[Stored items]
★ ★ ★
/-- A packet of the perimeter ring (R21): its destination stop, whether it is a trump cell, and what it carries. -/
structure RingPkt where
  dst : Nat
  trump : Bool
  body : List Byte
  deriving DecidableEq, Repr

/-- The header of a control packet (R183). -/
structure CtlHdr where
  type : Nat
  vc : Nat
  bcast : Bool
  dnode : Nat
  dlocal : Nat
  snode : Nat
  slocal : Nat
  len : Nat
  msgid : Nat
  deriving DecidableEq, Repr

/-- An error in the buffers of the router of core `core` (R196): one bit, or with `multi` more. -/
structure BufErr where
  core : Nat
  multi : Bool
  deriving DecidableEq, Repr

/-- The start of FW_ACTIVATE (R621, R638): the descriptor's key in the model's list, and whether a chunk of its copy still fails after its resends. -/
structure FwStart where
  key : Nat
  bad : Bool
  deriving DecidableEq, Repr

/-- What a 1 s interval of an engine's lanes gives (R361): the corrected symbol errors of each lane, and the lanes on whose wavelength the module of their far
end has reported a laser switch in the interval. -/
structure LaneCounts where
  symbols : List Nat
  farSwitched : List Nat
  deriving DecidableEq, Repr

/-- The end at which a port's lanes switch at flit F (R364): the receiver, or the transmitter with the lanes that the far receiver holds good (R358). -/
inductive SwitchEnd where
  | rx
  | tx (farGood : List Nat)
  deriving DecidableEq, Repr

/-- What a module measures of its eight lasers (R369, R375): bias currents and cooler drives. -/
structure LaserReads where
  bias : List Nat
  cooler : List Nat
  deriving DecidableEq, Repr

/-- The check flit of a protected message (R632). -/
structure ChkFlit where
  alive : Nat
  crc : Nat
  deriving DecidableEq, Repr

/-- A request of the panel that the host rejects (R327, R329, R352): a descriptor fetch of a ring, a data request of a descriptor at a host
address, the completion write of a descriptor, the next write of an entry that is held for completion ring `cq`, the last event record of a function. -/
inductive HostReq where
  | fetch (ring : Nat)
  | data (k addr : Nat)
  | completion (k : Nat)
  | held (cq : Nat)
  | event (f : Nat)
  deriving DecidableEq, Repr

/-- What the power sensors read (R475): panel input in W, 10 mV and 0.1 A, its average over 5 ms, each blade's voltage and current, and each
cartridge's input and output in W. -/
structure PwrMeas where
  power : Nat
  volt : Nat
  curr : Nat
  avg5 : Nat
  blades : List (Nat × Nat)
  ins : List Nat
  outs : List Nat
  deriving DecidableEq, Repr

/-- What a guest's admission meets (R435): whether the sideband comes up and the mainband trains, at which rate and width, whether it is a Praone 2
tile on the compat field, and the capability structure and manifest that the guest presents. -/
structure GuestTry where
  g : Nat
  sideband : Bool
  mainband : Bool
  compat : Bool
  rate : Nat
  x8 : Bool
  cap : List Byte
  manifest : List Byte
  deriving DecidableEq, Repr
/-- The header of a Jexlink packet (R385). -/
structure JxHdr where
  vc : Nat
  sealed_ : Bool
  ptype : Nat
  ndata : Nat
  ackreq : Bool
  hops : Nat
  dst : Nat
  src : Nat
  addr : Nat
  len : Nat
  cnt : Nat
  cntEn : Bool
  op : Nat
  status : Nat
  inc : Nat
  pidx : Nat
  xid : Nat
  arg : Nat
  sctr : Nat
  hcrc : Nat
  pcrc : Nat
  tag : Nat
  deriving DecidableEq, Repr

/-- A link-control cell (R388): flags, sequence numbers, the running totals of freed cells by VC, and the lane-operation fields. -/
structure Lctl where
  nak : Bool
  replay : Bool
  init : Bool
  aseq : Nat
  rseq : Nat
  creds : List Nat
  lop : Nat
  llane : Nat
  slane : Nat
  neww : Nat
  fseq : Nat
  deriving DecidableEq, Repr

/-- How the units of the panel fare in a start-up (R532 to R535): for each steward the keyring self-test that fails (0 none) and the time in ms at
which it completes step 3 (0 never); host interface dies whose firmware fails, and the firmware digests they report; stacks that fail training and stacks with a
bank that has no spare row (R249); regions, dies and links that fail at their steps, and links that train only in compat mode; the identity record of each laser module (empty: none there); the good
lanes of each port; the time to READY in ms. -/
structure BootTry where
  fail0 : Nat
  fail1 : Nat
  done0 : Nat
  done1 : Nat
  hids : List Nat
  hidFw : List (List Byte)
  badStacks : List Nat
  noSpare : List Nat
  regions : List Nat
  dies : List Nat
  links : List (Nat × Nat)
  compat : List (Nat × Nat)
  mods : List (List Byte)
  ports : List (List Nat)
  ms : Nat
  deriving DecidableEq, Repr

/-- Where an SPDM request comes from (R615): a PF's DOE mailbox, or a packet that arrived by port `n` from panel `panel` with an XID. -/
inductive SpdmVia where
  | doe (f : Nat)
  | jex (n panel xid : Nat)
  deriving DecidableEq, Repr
★ ★ ★
Go through the data and show every line where "core" occurs.

> SOLUTION FOR THIS EXERCISE
/-- An error in the buffers of the router of core `core` (R196): one bit, or with `multi` more. -/
  core : Nat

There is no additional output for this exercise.